Dataset entries
-- ==== Sys2Proof/Machine/Translate.lean ====
section
/-!
DEFINITION. Translation (07 R165 to R178): the heap window and its attribute table, the four-level walk, the cached
entries an access may use in place of changed ones (R176), the rights, and the split of an access into sector pieces
(R195).
-/

namespace Sys2Proof.Machine

/-- What a translated byte's page says (07 R167, R170). -/
structure Leaf where
  /-- physical address of the byte -/
  pa : Nat
  fmt : BitVec 6
  geo : BitVec 4
  home : Nat
  x : Bool
  ew : Bool
  er : Bool
  w : Bool
  rd : Bool
  heap : Bool
deriving DecidableEq, Repr

/-- The right an access needs (07 R172). -/
inductive Right where
  | rd | w | rdw | x | er | ew
deriving DecidableEq, Repr

def Leaf.allows (l : Leaf) : Right → Bool
  | .rd => l.rd
  | .w => l.w
  | .rdw => l.rd && l.w
  | .x => l.x
  | .er => l.er
  | .ew => l.ew

def Right.writes : Right → Bool
  | .w | .rdw | .ew => true
  | _ => false

/-- What a translation answers. -/
inductive Xlat where
  | leaf (l : Leaf)
  /-- levels 3 and 4 lie with another die, which the entry at level 2 names (07 R177) -/
  | remote (home : Nat)
  /-- a miss at a level (07 R171) -/
  | miss (level : Nat)
  | bad (t : Trap)
deriving DecidableEq, Repr

/-- The row's tier bit (07 R167): 0 for the near tier. -/
def tierOf (pa : Nat) : Option Bool := (rowOf pa).map (fun r => !r.isNear)

/-- The die of a near-tier address. -/
def nearDie (pa : Nat) : Option Nat :=
  match rowOf pa with
  | some (.near d) => some d
  | _ => none

/-- The rule for mapping the hold-up store (04 R91). -/
def holdUpOk (k : Context) (l : Leaf) : Bool :=
  match rowOf l.pa with
  | some .holdUp => k.keeper && !l.w && !l.ew && !l.x
  | _ => true

/-- A leaf is usable: its byte is reachable and the hold-up rule holds; otherwise PROTECTION (07 R162, 04 R91). -/
def finishLeaf (s : State) (k : Context) (l : Leaf) : Xlat :=
  if reachable s l.pa && holdUpOk k l then .leaf l else .bad .protection

/-! ### The heap window -/

/-- The address lies in the heap window (07 R165). -/
def inHeap (k : Context) (va : Nat) : Bool :=
  k.heapLimit != 0 && k.heapBase.toNat ≤ va && va < k.heapBase.toNat + k.heapLimit.toNat

/-- A heap attribute entry in memory (07 R166). -/
def heapEntry (s : State) (k : Context) (page : Nat) : BitVec 32 :=
  BitVec.ofNat 32 (leNat (readBytes s (k.hat.toNat + 4 * page) 4))

/-- What a heap attribute entry makes of an address (07 R165 to R168). -/
def heapLeaf (s : State) (k : Context) (e : BitVec 32) (va : Nat) : Xlat :=
  let pa := (va + k.heapOff.toNat) % 2 ^ 64
  let home := (e.extractLsb' 20 2).toNat
  if !e.getLsbD 0 then .bad .protection
  else if e.extractLsb' 1 13 != 0 then .bad .reservedField
  else if (tierOf pa).isSome && tierOf pa != some (e.getLsbD 19) then .bad .reservedField
  else if (nearDie pa).isSome && nearDie pa != some home then .bad .reservedField
  else
    finishLeaf s k
      { pa := pa, fmt := e.extractLsb' 26 6, geo := e.extractLsb' 22 4, home := home, x := e.getLsbD 18,
        ew := e.getLsbD 17, er := e.getLsbD 16, w := e.getLsbD 15, rd := e.getLsbD 14, heap := true }

/-- A core caches a heap attribute entry; older ones of the page stay until they are invalidated (07 R168, R176). -/
def hatAdd (s : State) (c x page : Nat) (e : BitVec 32) : State :=
  updCore s c (fun q => if q.hatCache.contains (x, page, e) then q else { q with hatCache := (x, page, e) :: q.hatCache })

/-- One of some cached entries, or none of them for the one in memory: each access chooses for itself (07 R176). -/
def chooseOld {α : Type} (old : List α) : Act (Option α) := do
  if old.isEmpty then pure none
  else
    let i ← drawIndex (old.length + 1)
    pure old[i]?

/-- The heap attribute entry an access uses: the one in memory, or an older one its core has cached (07 R168, R176). -/
def heapEntryUsed (core : Option Nat) (x : Nat) (k : Context) (page : Nat) : Act (BitVec 32) := do
  let s ← state
  let now := heapEntry s k page
  match core with
  | none => pure now
  | some c => do
    match ← chooseOld ((coreOf s c).hatCache.filter (fun e => e.1 == x && e.2.1 == page && e.2.2 != now)) with
    | some e => pure e.2.2
    | none => do
      change (fun s => hatAdd s c x page now)
      pure now

/-! ### The paged tables -/

/-- The index bits of a level start here (07 Table 3): the log2 of the span of one entry. -/
def levelShift : Nat → Nat
  | 1 => 46
  | 2 => 36
  | 3 => 26
  | _ => 16

def levelIndex (level va : Nat) : Nat := va / 2 ^ levelShift level % 1024

def pteAddr (table : Word) (level va : Nat) : Nat := table.toNat + 8 * levelIndex level va

def pteValid (e : Word) : Bool := e.getLsbD 0
def pteLeaf (e : Word) : Bool := e.getLsbD 1
def pteHome (e : Word) : Nat := fld e 52 2
def pteNext (e : Word) : Word := BitVec.ofNat 64 (fld e 12 40 * 4096)

/-- A non-leaf entry's reserved bits are zero at its level (07 R170). -/
def nonLeafOk (level : Nat) (e : Word) : Bool :=
  fld e 2 10 == 0 && fld e 54 10 == 0 && (level == 2 || fld e 52 2 == 0)

/-- A leaf entry is legal at its level under a level-2 HOME (07 R171); otherwise RESERVED_FIELD. -/
def leafOk (level : Nat) (above : Option Nat) (e : Word) : Bool :=
  let pa := fld e 16 36 * 0x10000
  fld e 12 4 == 0 && fld e 2 2 == 0 && level != 1 && pa % 2 ^ levelShift level == 0 &&
    ((tierOf pa).isNone || tierOf pa == some (e.getLsbD 9)) &&
    (above.isNone || above == some (pteHome e)) &&
    ((nearDie pa).isNone || nearDie pa == some (pteHome e))

/-- The leaf an entry makes of an address (07 Table 4). -/
def leafOf (level : Nat) (e : Word) (va : Nat) : Leaf :=
  { pa := fld e 16 36 * 0x10000 + va % 2 ^ levelShift level, fmt := BitVec.ofNat 6 (fld e 58 6),
    geo := BitVec.ofNat 4 (fld e 54 4), home := pteHome e, x := e.getLsbD 8, ew := e.getLsbD 7, er := e.getLsbD 6,
    w := e.getLsbD 5, rd := e.getLsbD 4, heap := false }

/-- The walker sets A, and D on a write, with a sector atomic on the entry (07 R174). -/
def setAccessed (s : State) (addr : Nat) (write : Bool) : State :=
  let e := readWord s addr
  let e' := e ||| BitVec.ofNat 64 (2 ^ 10 + bitAt 11 write)
  if e' = e then s else writeWord s addr e'

/-- The entry a walker reads at a level: the one in memory, or an older non-leaf one its die's walk cache holds (07 R175, R176). -/
def readEntry (die x level va : Nat) (table : Word) : Act Word := do
  let s ← state
  let now := readWord s (pteAddr table level va)
  let key := va / 2 ^ levelShift level
  let isOld := fun (e : Nat × Nat × Nat × Word) => e.1 == x && e.2.1 == level && e.2.2.1 == key && e.2.2.2 != now
  let keep := fun (s : State) => updDie s die (fun d =>
    if d.walkCache.contains (x, level, key, now) then d else { d with walkCache := (x, level, key, now) :: d.walkCache })
  match ← chooseOld ((dieOf s die).walkCache.filter isOld) with
  | some e => pure e.2.2.2
  | none => do
    if pteValid now && !pteLeaf now && level ≤ 3 then change keep
    pure now

/-- What a walk answers: a leaf entry with its level and the address it was read from. -/
inductive Walked where
  | leaf (level : Nat) (e : Word) (addr : Nat)
  | remote (home : Nat)
  | miss (level : Nat)
  | bad (t : Trap)
deriving DecidableEq, Repr

/-- Levels 3 and 4 under a level-2 entry (07 R169 to R171). -/
def walkLow (die x va : Nat) (e2 : Word) : Act Walked := do
  let t3 := pteNext e2
  let e3 ← readEntry die x 3 va t3
  if !pteValid e3 then pure (.miss 3)
  else if pteLeaf e3 then
    pure (if leafOk 3 (some (pteHome e2)) e3 then .leaf 3 e3 (pteAddr t3 3 va) else .bad .reservedField)
  else if !nonLeafOk 3 e3 then pure (.bad .reservedField)
  else do
    let t4 := pteNext e3
    let e4 ← readEntry die x 4 va t4
    if !pteValid e4 then pure (.miss 4)
    else
      pure (if pteLeaf e4 && leafOk 4 (some (pteHome e2)) e4 then .leaf 4 e4 (pteAddr t4 4 va)
        else .bad .reservedField)

/-- The whole walk as one die sees it. `issuer` names the die whose remote pages it does not walk below level 2 (07 R177);
none walks everything (the owner die, and the device's own accesses). -/
def walk (die : Nat) (issuer : Option Nat) (x : Nat) (k : Context) (va : Nat) : Act Walked := do
  let e1 ← readEntry die x 1 va k.ptRoot
  if !pteValid e1 then pure (.miss 1)
  else if pteLeaf e1 || !nonLeafOk 1 e1 then pure (.bad .reservedField)
  else do
    let t2 := pteNext e1
    let e2 ← readEntry die x 2 va t2
    if !pteValid e2 then pure (.miss 2)
    else if pteLeaf e2 then
      if !leafOk 2 none e2 then pure (.bad .reservedField)
      else
        pure (if issuer.isSome && issuer != some (pteHome e2) then .remote (pteHome e2)
          else .leaf 2 e2 (pteAddr t2 2 va))
    else if !nonLeafOk 2 e2 then pure (.bad .reservedField)
    else if issuer.isSome && issuer != some (pteHome e2) then pure (.remote (pteHome e2))
    else walkLow die x va e2

/-- The answer of a walk for an access that needs `right`. A, and D for a write, are set in the leaf entry before the access performs (07 R174);
an access without its right does not perform, and sets neither (log 68). -/
def walkedLeaf (k : Context) (va : Nat) (right : Right) : Walked → Act Xlat
  | .remote h => pure (.remote h)
  | .miss n => pure (.miss n)
  | .bad t => pure (.bad t)
  | .leaf level e addr => do
    let s ← state
    match finishLeaf s k (leafOf level e va) with
    | .leaf l => do
      change (fun s => if l.allows right then setAccessed s addr right.writes else s)
      pure (.leaf l)
    | r => pure r

/-- A cached translation covers an address of a context. -/
def TlbEntry.covers (e : TlbEntry) (x va : Nat) : Bool :=
  e.ctx == x && e.vpn * 0x10000 / 2 ^ levelShift e.level == va / 2 ^ levelShift e.level

/-- The translations that a core caches of an address. -/
def tlbOf (s : State) (core : Option Nat) (x va : Nat) : List TlbEntry :=
  match core with
  | none => []
  | some c => (coreOf s c).tlb.filter (fun e => e.covers x va)

/-- A core caches a translation; older ones of its page stay until they are invalidated (07 R175, R176; log 59). -/
def tlbAdd (s : State) (core : Option Nat) (e : TlbEntry) : State :=
  match core with
  | none => s
  | some c => updCore s c (fun q => if q.tlb.contains e then q else { q with tlb := e :: q.tlb })

/-- A cached translation differs from what a walk answers. -/
def TlbEntry.differs (t : TlbEntry) : Walked → Bool
  | .leaf level e _ => !(level == t.level && (e &&& ~~~0xC00) == (t.pte &&& ~~~0xC00))
  | _ => true

/-- A walk that answers a leaf leaves its entry, as memory now holds it, in the core's cache. -/
def cacheLeaf (s : State) (core : Option Nat) (x va : Nat) (r : Walked) : State :=
  match r with
  | .leaf level e addr => tlbAdd s core ⟨x, va / 0x10000, e ||| (readWord s addr &&& 0xC00), level⟩
  | _ => s

/-- Translation of an address by a core (or, without one, by the device) on a die. -/
def translate (core : Option Nat) (die : Nat) (issuer : Option Nat) (x : Nat) (k : Context) (va : Nat) (right : Right) :
    Act Xlat := do
  if isNva va then pure (.bad .protection)
  else if inHeap k va then do
    let e ← heapEntryUsed core x k ((va - k.heapBase.toNat) / 0x200000)
    pure (heapLeaf (← state) k e va)
  else do
    let s ← state
    let r ← walk die issuer x k va
    match ← chooseOld ((tlbOf s core x va).filter (fun t => t.differs r && (!right.writes || t.pte.getLsbD 11))) with
    | some t => pure (finishLeaf (← state) k (leafOf t.level t.pte va))
    | none => do
      let a ← walkedLeaf k va right r
      change (fun s => cacheLeaf s core x va r)
      pure a

/-! ### Where an address lies now -/

/-- The leaf entry that the tables in memory hold for an address, every level walked and nothing changed. -/
def peekFrom (s : State) (va : Nat) : Nat → Nat → Word → Option (Nat × Word)
  | 0, _, _ => none
  | fuel + 1, level, table =>
    let e := readWord s (pteAddr table level va)
    if !pteValid e then none else if pteLeaf e then some (level, e) else peekFrom s va fuel (level + 1) (pteNext e)

/-- The leaf of an address as memory stands; none where it has no page. -/
def peekLeaf (s : State) (k : Context) (va : Nat) : Option Leaf :=
  if isNva va then none
  else if inHeap k va then
    match heapLeaf s k (heapEntry s k ((va - k.heapBase.toNat) / 0x200000)) va with
    | .leaf l => some l
    | _ => none
  else (peekFrom s va 4 1 k.ptRoot).map (fun e => leafOf e.1 e.2 va)

/-- The physical address of a context's byte as memory stands. -/
def peekPa (s : State) (x va : Nat) : Option Nat :=
  match ctxOf s x with
  | some k => (peekLeaf s k va).map (fun l => l.pa)
  | none => none

/-! ### Sector pieces -/

/-- A sector piece of an access: its place in the access, its virtual address, its length (07 R195). -/
structure Piece where
  off : Nat
  va : Nat
  len : Nat
deriving DecidableEq, Repr

/-- The pieces of the `n` bytes from `va`; fuel bounds the number of pieces. -/
def piecesFrom (fuel off va n : Nat) : List Piece :=
  match fuel with
  | 0 => []
  | fuel + 1 =>
    if n = 0 then []
    else
      let len := Nat.min n (32 - va % 32)
      { off := off, va := va, len := len } :: piecesFrom fuel (off + len) (va + len) (n - len)

/-- The sector pieces of an access. -/
def pieces (va n : Nat) : List Piece := piecesFrom (n / 32 + 2) 0 va n

/-- An address of a memory access is legal: bits <63:56> zero (07 R162); otherwise PROTECTION with the address. -/
def checkVa (va : Word) : Act Unit := require (va.toNat < 2 ^ 56) .protection va

/-- Where a page's bytes are served and whether they are die-local to a core (08 R198). -/
def leafLocal (die : Nat) (l : Leaf) : Bool :=
  l.home == die && (match rowOf l.pa with
    | some (.near _) => true
    | some .second => true
    | _ => false)

def leafTarget (l : Leaf) : Target :=
  match rowOf l.pa with
  | some r => targetOf l.home r
  | none => .die l.home

/-- An access as the device finds it now: a remote one, whose owner translates it, at the physical address and target that the
tables in memory give its bytes; one without a page at a place of its own. -/
def seen (s : State) (a : Access) : Access :=
  if !a.remote then a
  else
    match (ctxOf s a.ctx).bind (fun k => peekLeaf s k a.va) with
    | some l => { a with pa := l.pa, target := leafTarget l }
    | none => { a with pa := 2 ^ 70 + a.va }

end Sys2Proof.Machine
end

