-- ==== Sys2Proof/Machine/Tasks.lean ====
section
/-!
DEFINITION. The shepherd's tables (05): intake of ready tasks (R116, R117), successor lists (R113), the order log (06 R157 to
R159), what the end of a task or a launch removes (03 R69, 16 R420).
-/

namespace Sys2Proof.Machine

/-! ### Sieve (10 R274) and the order log -/

/-- Sieve (10 R274). -/
def sieve (k c : Word) : Word :=
  let z := k + (c + 1) * 0x9E3779B97F4A7C15
  let z := (z ^^^ (z >>> 30)) * 0xBF58476D1CE4E5B9
  let z := (z ^^^ (z >>> 27)) * 0x94D049BB133111EB
  z ^^^ (z >>> 31)

/-! ### Pools -/

/-- Tasks that hold an entry of a die's pool (05 R116). -/
def poolTasks (s : State) (d : Nat) : List (Nat × Task) :=
  s.tasks.filter (fun e => e.2.place == .pool && e.2.die == d)

/-- Tasks in a launch's overflow queue (05 R117). -/
def overflowTasks (s : State) (l : Nat) : List (Nat × Task) :=
  s.tasks.filter (fun e => e.2.place == .overflow && e.2.launch == some l)

/-- The lowest free pool entry of a die. -/
def freeEntry (s : State) (d : Nat) : Nat :=
  let used := (poolTasks s d).map (fun e => e.2.entry)
  ((List.range (used.length + 1)).find? (fun n => !used.contains n)).getD 0

/-- Where a task that becomes ready comes from (05 Table 4). -/
inductive Source where
  | spawned | static | threshold | keeper
deriving DecidableEq, Repr

/-- The intake decision (05 R116, Table 4). -/
inductive Intake where
  | pool | overflow | state1 | spawnLimit | dropped | keeperEntry
deriving DecidableEq, Repr

/-- The overflow queue of a launch has room (05 R110, R117). -/
def overflowRoom (s : State) (l : Option Nat) : Bool :=
  match l with
  | none => false
  | some n =>
    match launchOf s n with
    | none => false
    | some k => k.ovfq != 0 && (overflowTasks s n).length < 2 ^ k.ovflog

/-- 05 R116, Table 4: a pool of 4,096 entries, 256 of them the low-water reserve. -/
def intake (s : State) (d : Nat) (l : Option Nat) (src : Source) : Intake :=
  let used := (poolTasks s d).length
  let free := used < 3840
  let reserve := used < 4096
  match src with
  | .spawned => if reserve then .pool else if overflowRoom s l then .overflow else .spawnLimit
  | .static => if free then .pool else if overflowRoom s l then .overflow else .state1
  | .threshold => if free then .pool else .dropped
  | .keeper => if reserve then .pool else .keeperEntry

/-! ### The end of tasks and launches -/

/-- A released store, an issued atomic of local memory, or a fence that some have passed: what a task's end leaves in the core's
port (03 R69 step 1; 08 R203). -/
def Access.outlives (a : Access) : Bool :=
  match a.kind with
  | .store | .stf | .barrier _ => true
  | .atomic => !a.remote
  | _ => false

YOUR ASSIGNMENT
Starting from the records above, copy each line where the string "false" is found.

FINAL ANSWER
  | _ => false
    w := e.getLsbD 5, rd := e.getLsbD 4, heap := false }
    | _ => false)
  | none => false
    | none => false
  | _ => false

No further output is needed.